Youth is No Excuse for Assault

In its season premiere this past weekend, “Saturday Night Live” ran a sketch called “80’s Party” that moves through a frat party reminiscent of a John Hughes film, pausing on characters at the party to highlight how their actions from that night haunted them in their current-day careers. It was a silly and spoofy sketch, but underlying its facetious plot is a genuine question that has recently arisen for many college students: how will the actions we make today affect our lives and careers later in adulthood?

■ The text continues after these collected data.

-- ==== Sys2Proof/Laws/State.lean ====
section
/-! SUPPORT. One law per field and update of the state: what an update writes reads back, and every other field is as it was. -/

namespace Sys2Proof.Machine
variable (s : State)

/-! ### What an update writes -/

@[simp] theorem ctxAt_setCtx (i : Nat) (c : Ctx) : (s.setCtx i c).ctxAt i = c := by simp [State.setCtx, State.ctxAt]
theorem ctxAt_setCtx_ne (i j : Nat) (c : Ctx) (h : j ≠ i) : (s.setCtx i c).ctxAt j = s.ctxAt j := Tab.get_set_ne _ _ _ _ _ h
@[simp] theorem ctxAt_modCtx (i : Nat) (f : Ctx → Ctx) : (s.modCtx i f).ctxAt i = f (s.ctxAt i) := ctxAt_setCtx s i _
theorem ctxAt_modCtx_ne (i j : Nat) (f : Ctx → Ctx) (h : j ≠ i) : (s.modCtx i f).ctxAt j = s.ctxAt j := ctxAt_setCtx_ne s i j _ h
@[simp] theorem engAt_setEng (k : Nat) (e : Engine) : (s.setEng k e).engAt k = e := by simp [State.setEng, State.engAt]
theorem engAt_setEng_ne (k j : Nat) (e : Engine) (h : j ≠ k) : (s.setEng k e).engAt j = s.engAt j := Tab.get_set_ne _ _ _ _ _ h
@[simp] theorem engAt_modEng (k : Nat) (f : Engine → Engine) : (s.modEng k f).engAt k = f (s.engAt k) := engAt_setEng s k _
theorem engAt_modEng_ne (k j : Nat) (f : Engine → Engine) (h : j ≠ k) : (s.modEng k f).engAt j = s.engAt j := engAt_setEng_ne s k j _ h
@[simp] theorem trainAt_setTrain (t : Nat) (x : Train) : (s.setTrain t x).trainAt t = x := by simp [State.setTrain, State.trainAt]
theorem trainAt_setTrain_ne (t u : Nat) (x : Train) (h : u ≠ t) : (s.setTrain t x).trainAt u = s.trainAt u := Tab.get_set_ne _ _ _ _ _ h
@[simp] theorem trainAt_modTrain (t : Nat) (f : Train → Train) : (s.modTrain t f).trainAt t = f (s.trainAt t) := trainAt_setTrain s t _
theorem trainAt_modTrain_ne (t u : Nat) (f : Train → Train) (h : u ≠ t) : (s.modTrain t f).trainAt u = s.trainAt u :=
  trainAt_setTrain_ne s t u _ h
@[simp] theorem outAt_modOut (n : Nat) (f : Outlet → Outlet) : (s.modOut n f).outAt n = f (s.outAt n) := by
  simp [State.modOut, State.outAt]
theorem outAt_modOut_ne (n m : Nat) (f : Outlet → Outlet) (h : m ≠ n) : (s.modOut n f).outAt m = s.outAt m := Tab.get_set_ne _ _ _ _ _ h
@[simp] theorem fwAt_modFw (w : Nat) (f : FW → FW) : (s.modFw w f).fwAt w = f (s.fwAt w) := by simp [State.modFw, State.fwAt]
theorem fwAt_modFw_ne (w v : Nat) (f : FW → FW) (h : v ≠ w) : (s.modFw w f).fwAt v = s.fwAt v := Tab.get_set_ne _ _ _ _ _ h
@[simp] theorem grpAt_modGrp (g : Nat) (f : Grp → Grp) : (s.modGrp g f).grpAt g = f (s.grpAt g) := by simp [State.modGrp, State.grpAt]
@[simp] theorem dialAt_modDial (n : Nat) (f : Dial → Dial) : (s.modDial n f).dialAt n = f (s.dialAt n) := by
  simp [State.modDial, State.dialAt]
@[simp] theorem cvcAt_modCvc (n : Nat) (f : Cvc → Cvc) : (s.modCvc n f).cvcAt n = f (s.cvcAt n) := by simp [State.modCvc, State.cvcAt]
@[simp] theorem tripAt_modTrip (n : Nat) (f : Trip → Trip) : (s.modTrip n f).tripAt n = f (s.tripAt n) := by
  simp [State.modTrip, State.tripAt]
@[simp] theorem mboxAt_modMbox (t m : Nat) (f : Mbox → Mbox) : (s.modMbox t m f).mboxAt t m = f (s.mboxAt t m) := by
  simp [State.modMbox, State.mboxAt]
@[simp] theorem byteAt_setByte (a : Nat) (b : Byte) : (s.setByte a b).byteAt a = b := by simp [State.setByte, State.byteAt]
theorem byteAt_setByte_ne (a x : Nat) (b : Byte) (h : x ≠ a) : (s.setByte a b).byteAt x = s.byteAt x := Tab.get_set_ne _ _ _ _ _ h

The noise surrounding Brett Kavanaugh’s contentious confirmation hearings has become the most prominent reminder of this question. Of course, the discussion centers on Dr. Christine Blasey Ford’s testimony of Kavanaugh’s alleged assault on her when they both were in high school. But since then, Deborah Ramirez has come forward to share a story of her time at Yale University, when Kavanaugh allegedly forced her to touch his exposed penis without her consent at a dorm party.

Added to all of this is a statement from Kavanaugh’s first-year roommate, James Roche, who describes college-aged Kavanaugh as a frequent drinker who could become “incoherently drunk,” according to the Washington Post. These are further corroborated by high school acquaintance Julie Swetnick’s reports of a belligerently drunk Kavanaugh exhibiting “abusive and physically aggressive behavior toward girls” at high school house parties in the early 1980s.

Central to these claims is the fact that all these acts in question happened over 30 years ago. Even if we assume that every woman’s testimony is the truth — which is a whole separate discussion in itself — the question still remains of whether it should matter 30 years later. As the Editorial Board, but even moreso as college students, we believes that yes, these actions still do matter.

Living on such a close-knit campus, nearly every Amherst student has seen the immediate effects of sexual assault, whether it happened to a friend, was committed by an acquaintance or is experienced first-hand. We know the psychological toll sexual assault can have on young people, causing them to withdraw socially or disengage academically. We know that sexual assault can spur depression, PTSD and suicidal thoughts. We’ve seen it, and we’ve lived it. This is no small matter.

And, it is no small matter whether it happened today, yesterday, five, 10 or even 30 years ago. The effects that sexaul assault had on Dr. Ford have followed her well into adulthood, appearing in her couples therapy in 2012 and still a visibly upsetting subject for her to revisit in 2018. It is a feeling that Caitlin Flanagan expounds eloquently in an essay for The Atlantic, which chronicles her heartbreaking story of sexual assault, its consequences on mental health and how it has stayed with her into adulthood. She writes: “By Ford’s account, Kavanaugh’s acts did cause lasting damage, and he has done nothing at all to try to make that right. And that is why the mistake of a 17-year-old kid still matters.” Unlike high school or college, there is no graduation date for sexual assault and its consequences.

If this is the case for the victims of sexual assault, it must also be true for the perpetrators. Ruling out accusations of sexual misconduct simply because they are 30 years old is out of the question. It sends a message to college and high school students that what they do now does not matter in the long run — that immaturity and age somehow excuse acts of violence. It negates the seriousness of sexual assault on campus. Young, careless high school and college kids need to know that their actions now do have enduring effects — for both the victims and perpetrators of assault.